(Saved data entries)
_ _ _

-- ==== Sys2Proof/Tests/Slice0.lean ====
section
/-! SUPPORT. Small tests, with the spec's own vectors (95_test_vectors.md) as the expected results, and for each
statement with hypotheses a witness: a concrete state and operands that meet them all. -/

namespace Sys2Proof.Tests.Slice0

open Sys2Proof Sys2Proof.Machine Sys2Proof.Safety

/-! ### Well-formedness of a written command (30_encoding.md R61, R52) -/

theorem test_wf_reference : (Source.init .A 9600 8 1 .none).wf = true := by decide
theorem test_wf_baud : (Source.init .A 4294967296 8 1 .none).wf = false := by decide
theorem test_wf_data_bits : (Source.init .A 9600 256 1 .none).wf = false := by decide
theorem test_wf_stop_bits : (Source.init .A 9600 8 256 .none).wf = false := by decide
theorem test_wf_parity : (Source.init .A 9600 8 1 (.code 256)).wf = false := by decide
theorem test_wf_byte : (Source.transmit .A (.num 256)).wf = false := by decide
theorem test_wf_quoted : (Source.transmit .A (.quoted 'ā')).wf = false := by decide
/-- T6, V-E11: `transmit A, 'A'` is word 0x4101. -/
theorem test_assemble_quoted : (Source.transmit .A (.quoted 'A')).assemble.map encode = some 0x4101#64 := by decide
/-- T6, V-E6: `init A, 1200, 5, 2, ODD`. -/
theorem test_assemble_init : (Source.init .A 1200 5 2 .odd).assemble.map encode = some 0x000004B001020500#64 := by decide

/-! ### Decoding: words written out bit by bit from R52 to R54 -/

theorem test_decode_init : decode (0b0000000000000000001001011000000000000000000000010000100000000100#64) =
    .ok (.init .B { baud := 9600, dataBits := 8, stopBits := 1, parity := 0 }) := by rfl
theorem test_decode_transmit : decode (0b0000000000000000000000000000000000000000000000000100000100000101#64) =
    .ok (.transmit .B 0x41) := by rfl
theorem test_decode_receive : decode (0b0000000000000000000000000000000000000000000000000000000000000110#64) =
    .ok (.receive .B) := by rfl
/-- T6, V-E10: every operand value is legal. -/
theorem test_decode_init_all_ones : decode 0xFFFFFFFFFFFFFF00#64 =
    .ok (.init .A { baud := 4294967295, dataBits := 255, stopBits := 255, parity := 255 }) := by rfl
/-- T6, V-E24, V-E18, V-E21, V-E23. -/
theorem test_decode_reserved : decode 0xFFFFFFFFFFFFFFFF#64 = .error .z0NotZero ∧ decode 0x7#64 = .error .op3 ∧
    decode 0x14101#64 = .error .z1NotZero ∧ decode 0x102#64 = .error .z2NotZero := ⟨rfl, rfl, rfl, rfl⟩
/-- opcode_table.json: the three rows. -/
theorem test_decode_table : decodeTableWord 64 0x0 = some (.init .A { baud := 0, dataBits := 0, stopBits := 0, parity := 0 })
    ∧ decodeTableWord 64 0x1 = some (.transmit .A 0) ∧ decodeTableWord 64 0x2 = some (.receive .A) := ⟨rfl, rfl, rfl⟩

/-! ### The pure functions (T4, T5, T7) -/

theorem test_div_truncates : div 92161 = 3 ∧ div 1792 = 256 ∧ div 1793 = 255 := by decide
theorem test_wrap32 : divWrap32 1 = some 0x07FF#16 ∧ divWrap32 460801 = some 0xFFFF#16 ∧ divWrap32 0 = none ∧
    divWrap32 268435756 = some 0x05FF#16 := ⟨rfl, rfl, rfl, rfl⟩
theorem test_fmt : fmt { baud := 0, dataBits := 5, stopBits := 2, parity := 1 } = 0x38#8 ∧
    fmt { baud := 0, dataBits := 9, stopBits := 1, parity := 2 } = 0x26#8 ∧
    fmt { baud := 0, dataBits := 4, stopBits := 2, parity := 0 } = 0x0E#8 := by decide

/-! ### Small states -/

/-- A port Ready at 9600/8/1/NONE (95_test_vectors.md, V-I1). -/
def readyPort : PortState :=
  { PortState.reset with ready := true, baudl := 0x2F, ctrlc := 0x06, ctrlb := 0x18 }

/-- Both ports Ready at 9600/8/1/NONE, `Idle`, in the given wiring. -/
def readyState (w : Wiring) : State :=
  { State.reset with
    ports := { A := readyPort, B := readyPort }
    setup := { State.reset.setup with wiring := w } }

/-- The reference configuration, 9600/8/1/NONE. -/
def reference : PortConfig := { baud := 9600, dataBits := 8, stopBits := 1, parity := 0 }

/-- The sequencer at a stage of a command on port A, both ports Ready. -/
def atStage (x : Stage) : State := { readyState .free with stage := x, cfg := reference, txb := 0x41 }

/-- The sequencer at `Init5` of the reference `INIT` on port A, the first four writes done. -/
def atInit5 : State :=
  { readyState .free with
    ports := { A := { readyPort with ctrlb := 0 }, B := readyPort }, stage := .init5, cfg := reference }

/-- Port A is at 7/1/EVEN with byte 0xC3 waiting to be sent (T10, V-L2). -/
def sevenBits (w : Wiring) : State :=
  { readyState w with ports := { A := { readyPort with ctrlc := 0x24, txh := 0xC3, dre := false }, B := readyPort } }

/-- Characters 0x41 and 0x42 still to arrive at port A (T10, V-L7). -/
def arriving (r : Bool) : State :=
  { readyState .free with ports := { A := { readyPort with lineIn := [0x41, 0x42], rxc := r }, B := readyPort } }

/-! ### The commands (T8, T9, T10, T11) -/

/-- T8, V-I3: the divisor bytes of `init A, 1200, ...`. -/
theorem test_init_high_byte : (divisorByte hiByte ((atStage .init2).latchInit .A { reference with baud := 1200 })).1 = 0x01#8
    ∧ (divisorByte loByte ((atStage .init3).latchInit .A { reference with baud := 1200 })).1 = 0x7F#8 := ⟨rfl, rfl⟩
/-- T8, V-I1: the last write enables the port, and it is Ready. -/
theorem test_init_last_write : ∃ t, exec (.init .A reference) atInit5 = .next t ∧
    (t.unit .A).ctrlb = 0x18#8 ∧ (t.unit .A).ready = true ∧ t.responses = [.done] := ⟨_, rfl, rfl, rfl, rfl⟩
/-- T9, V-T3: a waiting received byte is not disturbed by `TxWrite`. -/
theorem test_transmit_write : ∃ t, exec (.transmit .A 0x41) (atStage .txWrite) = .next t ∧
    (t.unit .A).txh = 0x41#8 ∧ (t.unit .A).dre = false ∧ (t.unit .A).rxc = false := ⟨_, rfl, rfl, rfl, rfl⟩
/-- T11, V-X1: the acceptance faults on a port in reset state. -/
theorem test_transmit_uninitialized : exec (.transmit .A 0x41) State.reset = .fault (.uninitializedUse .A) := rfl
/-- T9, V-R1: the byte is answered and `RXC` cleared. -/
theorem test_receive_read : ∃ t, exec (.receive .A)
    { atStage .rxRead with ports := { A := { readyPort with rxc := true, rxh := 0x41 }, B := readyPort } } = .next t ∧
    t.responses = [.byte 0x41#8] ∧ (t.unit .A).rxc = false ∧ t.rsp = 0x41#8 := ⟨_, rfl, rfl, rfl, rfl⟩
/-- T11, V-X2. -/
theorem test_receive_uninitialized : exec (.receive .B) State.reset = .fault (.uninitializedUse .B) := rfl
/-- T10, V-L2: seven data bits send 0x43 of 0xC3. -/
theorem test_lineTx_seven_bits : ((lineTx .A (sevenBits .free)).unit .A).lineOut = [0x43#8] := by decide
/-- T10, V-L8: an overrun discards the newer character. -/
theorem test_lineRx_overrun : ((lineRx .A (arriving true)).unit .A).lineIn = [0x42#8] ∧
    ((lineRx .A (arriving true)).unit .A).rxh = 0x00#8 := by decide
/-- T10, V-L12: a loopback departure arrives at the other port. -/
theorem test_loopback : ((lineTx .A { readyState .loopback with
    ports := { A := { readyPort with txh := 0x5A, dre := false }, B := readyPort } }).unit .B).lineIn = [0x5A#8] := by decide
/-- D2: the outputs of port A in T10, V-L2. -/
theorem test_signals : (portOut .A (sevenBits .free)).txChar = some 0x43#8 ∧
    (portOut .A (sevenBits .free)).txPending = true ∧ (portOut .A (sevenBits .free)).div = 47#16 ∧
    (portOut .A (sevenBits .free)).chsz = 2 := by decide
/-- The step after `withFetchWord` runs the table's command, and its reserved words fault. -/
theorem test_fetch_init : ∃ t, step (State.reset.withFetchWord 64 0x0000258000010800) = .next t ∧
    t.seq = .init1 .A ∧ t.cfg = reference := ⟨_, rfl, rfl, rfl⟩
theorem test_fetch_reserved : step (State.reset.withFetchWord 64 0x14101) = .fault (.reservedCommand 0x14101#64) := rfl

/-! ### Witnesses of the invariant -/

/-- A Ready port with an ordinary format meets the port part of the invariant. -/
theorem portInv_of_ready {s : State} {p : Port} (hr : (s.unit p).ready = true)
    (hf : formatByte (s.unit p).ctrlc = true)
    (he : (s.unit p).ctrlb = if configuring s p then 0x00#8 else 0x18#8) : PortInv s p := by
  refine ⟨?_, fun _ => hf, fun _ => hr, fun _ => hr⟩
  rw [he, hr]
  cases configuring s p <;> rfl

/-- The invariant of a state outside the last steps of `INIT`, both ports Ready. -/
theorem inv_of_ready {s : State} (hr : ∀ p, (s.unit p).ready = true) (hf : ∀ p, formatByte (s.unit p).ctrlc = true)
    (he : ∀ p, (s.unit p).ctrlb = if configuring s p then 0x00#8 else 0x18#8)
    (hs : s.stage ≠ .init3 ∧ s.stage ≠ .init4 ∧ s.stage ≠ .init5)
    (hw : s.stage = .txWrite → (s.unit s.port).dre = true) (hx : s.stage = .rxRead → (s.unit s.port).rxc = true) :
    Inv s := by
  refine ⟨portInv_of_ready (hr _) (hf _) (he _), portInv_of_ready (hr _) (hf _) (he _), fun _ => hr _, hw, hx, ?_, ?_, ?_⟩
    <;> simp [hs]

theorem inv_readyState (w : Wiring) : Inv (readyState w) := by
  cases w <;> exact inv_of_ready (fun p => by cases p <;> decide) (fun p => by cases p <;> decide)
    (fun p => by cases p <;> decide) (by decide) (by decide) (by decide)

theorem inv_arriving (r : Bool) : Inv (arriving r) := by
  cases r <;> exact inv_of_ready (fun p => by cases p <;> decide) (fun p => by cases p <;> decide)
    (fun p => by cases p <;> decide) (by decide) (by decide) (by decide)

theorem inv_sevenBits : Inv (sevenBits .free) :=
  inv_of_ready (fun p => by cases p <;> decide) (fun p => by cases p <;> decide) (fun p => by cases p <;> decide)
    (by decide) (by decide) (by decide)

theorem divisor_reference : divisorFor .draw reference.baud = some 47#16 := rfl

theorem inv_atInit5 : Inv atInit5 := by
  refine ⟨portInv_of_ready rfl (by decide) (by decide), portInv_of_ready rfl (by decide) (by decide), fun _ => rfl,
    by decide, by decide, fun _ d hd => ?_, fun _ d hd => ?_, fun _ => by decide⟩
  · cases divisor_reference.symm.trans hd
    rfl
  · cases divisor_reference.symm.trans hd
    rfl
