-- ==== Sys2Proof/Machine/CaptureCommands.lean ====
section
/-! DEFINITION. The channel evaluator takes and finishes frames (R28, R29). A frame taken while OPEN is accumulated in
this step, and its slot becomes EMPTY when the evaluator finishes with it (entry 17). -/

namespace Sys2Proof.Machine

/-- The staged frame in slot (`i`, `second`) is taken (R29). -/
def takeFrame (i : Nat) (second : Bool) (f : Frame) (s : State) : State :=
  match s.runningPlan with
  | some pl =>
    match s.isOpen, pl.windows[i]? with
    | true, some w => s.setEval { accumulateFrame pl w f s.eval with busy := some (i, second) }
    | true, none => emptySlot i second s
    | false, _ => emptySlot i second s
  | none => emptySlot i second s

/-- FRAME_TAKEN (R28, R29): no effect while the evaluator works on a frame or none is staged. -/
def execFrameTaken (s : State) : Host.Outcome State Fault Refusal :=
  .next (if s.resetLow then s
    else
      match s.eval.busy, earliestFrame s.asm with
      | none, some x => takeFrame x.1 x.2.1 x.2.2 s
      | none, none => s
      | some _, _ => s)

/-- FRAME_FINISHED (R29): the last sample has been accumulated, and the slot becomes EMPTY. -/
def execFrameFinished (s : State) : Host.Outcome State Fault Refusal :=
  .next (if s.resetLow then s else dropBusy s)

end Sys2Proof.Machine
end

_ _ _

What you need to do –
Above are the records; repeat exactly the lines from the one holding "Inv s := by" down to the one holding "cases w <;>", end lines included.

Written reply –
    Inv s := by
  refine ⟨portInv_of_ready (hr _) (hf _) (he _), portInv_of_ready (hr _) (hf _) (he _), fun _ => hr _, hw, hx, ?_, ?_, ?_⟩
    <;> simp [hs]

theorem inv_readyState (w : Wiring) : Inv (readyState w) := by
  cases w <;> exact inv_of_ready (fun p => by cases p <;> decide) (fun p => by cases p <;> decide)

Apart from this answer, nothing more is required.